─── Record extracts
-- ==== Sys2Proof/Machine/Requests.lean ====
section
/-! DEFINITION. The requests of the host (R330 to R333, R336): launches, copies, mappings, exports and imports, signals, queries,
resets, file extents, firmware, and the debugger's writes. A request has its effect, or completes with the status the manual
gives; the response goes to its function. A request to a function that does not take requests yet has no effect. -/

namespace Sys2Proof.Machine

open Sys2Proof

/-! ### Responses (R331, R337) -/

/-- Statuses of responses (R331). -/
def rsOK : Nat := 0
def rsBADREQ : Nat := 1
def rsDENIED : Nat := 2
def rsNOSPACE : Nat := 3
def rsREVOKED : Nat := 4
def rsDISCARDED : Nat := 5
def rsFAULT : Nat := 6

/-- Write a response of a die's function. -/
def State.answer (s : State) (d : DieId) (tag : BitVec 32) (status : Nat) (value : Word) : State :=
  s.modDie d (fun x => { x with face := { x.face with
    responses := x.face.responses ++ [{ tag := tag, status := status, value := value }] } })

/-- Write a response of the management function. -/
def State.answerM (s : State) (tag : BitVec 32) (status : Nat) : State :=
  { s with mgmt := { s.mgmt with responses := s.mgmt.responses ++ [{ tag := tag, status := status, value := 0 }] } }

/-- A function takes requests other than QUERY: CONFIG_UNLOCKED or RUN (R337). -/
def HostFace.takes (h : HostFace) : Bool := h.tdisp == .configUnlocked || h.tdisp == .run

/-- A request to a die's function: the die is there and ready, and its TDISP state takes requests (R337, R338, R341). -/
def State.dieRequest (s : State) (d : DieId) (tag : BitVec 32) (k : State → State) : State :=
  let s := s.putBack
  if !(s.die d).present || !(s.die d).ready then s
  else if !(s.die d).face.takes then s.answer d tag rsDENIED 0
  else k s

/-- A COPY or SIGNAL of a submission queue is not complete: the requests behind it wait, for a queue completes in order (R331). -/
def State.subBusy (s : State) (d : DieId) (q : QueueId) : Bool := (s.die d).copies.any (fun c => c.queue == q.val)

/-- A request of a submission queue: it waits for those before it, whatever it then comes to (R331). -/
def State.subRequest (s : State) (d : DieId) (q : QueueId) (tag : BitVec 32) (k : State → State) : State :=
  if s.putBack.subBusy d q then s.putBack else s.dieRequest d tag k

/-! ### LAUNCH, COPY, SIGNAL, RESET -/

/-- LAUNCH (R315, R331): queued with its waits; a nonzero wait address that is not a multiple of 8 completes BADREQ (DEDUCED, log 82). -/
def execLaunch (d : DieId) (q : QueueId) (tag : BitVec 32) (record : List Byte) (waits : List (BitVec 64 × BitVec 64)) (s : State) :
    Host.Outcome State Fault Refusal :=
  .next (s.subRequest d q tag (fun s =>
      let ws := waits.filter (fun w => w.1 != 0)
      if 4 < waits.length || ws.any (fun w => w.1.toNat % 8 != 0) then s.answer d tag rsBADREQ 0
      else (s.enqueue d q (padTo 64 record) ws tag false).answer d tag rsOK 0))

/-- Every chunk of a physical range is this die's (R261, R297, R331). -/
def State.ownRange (s : State) (d : DieId) (pa len : Nat) : Bool :=
  s.inDevice pa && s.inDevice (pa + len - 1) && pa / 2 ^ 38 == (pa + len - 1) / 2 ^ 38
    && (below ((pa + len - 1) / 2 ^ 30 - pa / 2 ^ 30 + 1)).all (fun i => ownerDie ((pa / 2 ^ 30 + i) * 2 ^ 30) == d)

/-- An extent of a die. -/
def State.extent (s : State) (d : DieId) (id : Nat) : Option Extent := (s.die d).extents.find? (fun e => e.id == id)

/-- COPY (R331, R334, R336): checked now, performed by COPY_REQUEST_COMPLETE. An extent that is revoked, or being so, ends it at once. -/
def execCopy (d : DieId) (q : QueueId) (tag : BitVec 32) (src dst len : BitVec 64) (ext flags : BitVec 32) (s : State) :
    Host.Outcome State Fault Refusal :=
  .next (s.subRequest d q tag (fun s =>
    let n := len.toNat
    let f := flags.toNat
    if 3 ≤ f then s.answer d tag rsBADREQ 0
    else
      let e := if f = 0 then none else s.extent d ext.toNat
      let revoked := match e with
        | some e => e.len == 0 || !e.revoking.isEmpty
        | none => false
      let inExt := fun (a : Nat) (w : Bool) => match e with
        | some e => (if w then e.w else e.r) && a + n ≤ e.len
        | none => false
      let own := fun (a : Nat) => n == 0 || (s.ownRange d a n && !s.carved a n)
      let ok := (if f = 1 then inExt src.toNat false else own src.toNat) && (if f = 2 then inExt dst.toNat true else own dst.toNat)
      if revoked then s.answer d tag rsREVOKED 0
      else if !ok then s.answer d tag rsBADREQ 0
      else
        let base := match e with
          | some e => e.base
          | none => 0
        let c : HostCopy := { id := s.fresh, src := src.toNat + (if f = 1 then base else 0), dst := dst.toNat + (if f = 2 then base else 0),
                              len := n, pos := 0, sent := false, stop := none, leaves := none,
                              ext := if f = 0 then none else some ext.toNat, tag := tag, queue := q.val, sig := none }
        { (s.modDie d (fun x => { x with copies := x.copies ++ [c] })) with fresh := s.fresh + 1 }))

/-- How many bytes of a COPY move next: within a sector of the source and one of the destination, up to where it stops, and no further
than each byte is read where it stands when its turn comes. -/
def HostCopy.chunk (c : HostCopy) : Nat :=
  let n := Nat.min (c.stop.getD c.len - c.pos) (Nat.min (16 - (c.src + c.pos) % 16) (16 - (c.dst + c.pos) % 16))
  if c.src < c.dst then Nat.min n (c.dst - c.src) else n

/-- The next bytes of a COPY move, in ascending order: read at their home once it has every token, and written at theirs (R205, R331). -/
def State.copyStep (s : State) (d : DieId) (c : HostCopy) : State × HostCopy :=
  let n := c.chunk
  let a := c.src + c.pos
  let b := c.dst + c.pos
  if n = 0 then (s, c)
  else
    let r : State × HostCopy :=
      if c.sent then (s, c)
      else if !s.homeOpen (a / 16) then (s.homeGather d [a / 16], c)
      else (s.homePut d 0 b ((below n).map (fun i => s.memByte (a + i))), { c with sent := true })
    if r.2.sent && !r.1.homeBusy (b / 16) then (r.1, { r.2 with pos := c.pos + n, sent := false }) else r

/-- The revocations of an extent complete once no COPY names it (R336). -/
def State.revokeGo (s : State) (d : DieId) : State :=
  let free := fun (e : Extent) => !e.revoking.isEmpty && !((s.die d).copies.any (fun c => c.ext == some e.id))
  let tags := ((s.die d).extents.filter free).flatMap (fun e => e.revoking)
  let s := s.modDie d (fun x => { x with extents := x.extents.map (fun e => if free e then { e with len := 0, revoking := [] } else e) })
  tags.foldl (fun s t => s.answer d t rsOK 0) s

/-- A SIGNAL at its counter: done, held, or failed (R288, R331). -/
def State.signalAt (s : State) (d : DieId) (q : Nat) (tag : BitVec 32) (ctr : Nat) (op : AOp) (x : Word) : State × CRes :=
  s.counterAtomic d (tag.toNat, 1000 + q) ctr op x

/-- A held SIGNAL, the oldest of its queue, is tried again; one that fails now completes FAULT (R331). -/
def State.signalAgain (s : State) (d : DieId) (c : HostCopy) (op : AOp) (x : Word) : State :=
  let gone := fun (s : State) => s.modDie d (fun y => { y with copies := y.copies.filter (fun z => z.id != c.id) })
  match s.signalAt d c.queue c.tag c.dst op x with
  | (s, .wait) => s
  | (s, .done) => (gone s).answer d c.tag rsOK 0
  | (s, .bad k sub) => (gone s).answer d c.tag rsFAULT (BitVec.ofNat 64 (k * 256 + sub))

/-- SIGNAL (R331): an atomic at sys scope on a counter of the die. One that MIG, a pending store or a fabric window holds stays in
its queue, and the requests behind it wait (R288; log 71) (DEDUCED, log 72). -/
def execSignal (d : DieId) (q : QueueId) (tag : BitVec 32) (ctr operand : BitVec 64) (op : BitVec 32) (s : State) :
    Host.Outcome State Fault Refusal :=
  .next (s.subRequest d q tag (fun s =>
    let o : AOp := if op = 0 then .xchg else .add
    if ctr.toNat % 8 ≠ 0 || 1 < op.toNat then s.answer d tag rsBADREQ 0
    else match s.signalAt d q.val tag ctr.toNat o operand with
      | (s, .wait) =>
        let c : HostCopy := { id := s.fresh, src := 0, dst := ctr.toNat, len := 0, pos := 0, sent := false, stop := none, leaves := none,
                              ext := none, tag := tag, queue := q.val, sig := some (o, operand) }
        { (s.modDie d (fun x => { x with copies := x.copies ++ [c] })) with fresh := s.fresh + 1 }
      | (s, .done) => s.answer d tag rsOK 0
      | (s, .bad c sub) => s.answer d tag rsFAULT (BitVec.ofNat 64 (c * 256 + sub))))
──────
[Work item]:
Taking the line with "else match s.signalAt" as the start and the last line of the data above as the end, write out those two lines and every line between them exactly, and only those.

[Expected output]:
    else match s.signalAt d q.val tag ctr.toNat o operand with
      | (s, .wait) =>
        let c : HostCopy := { id := s.fresh, src := 0, dst := ctr.toNat, len := 0, pos := 0, sent := false, stop := none, leaves := none,
                              ext := none, tag := tag, queue := q.val, sig := some (o, operand) }
        { (s.modDie d (fun x => { x with copies := x.copies ++ [c] })) with fresh := s.fresh + 1 }
      | (s, .done) => s.answer d tag rsOK 0
      | (s, .bad c sub) => s.answer d tag rsFAULT (BitVec.ofNat 64 (c * 256 + sub))))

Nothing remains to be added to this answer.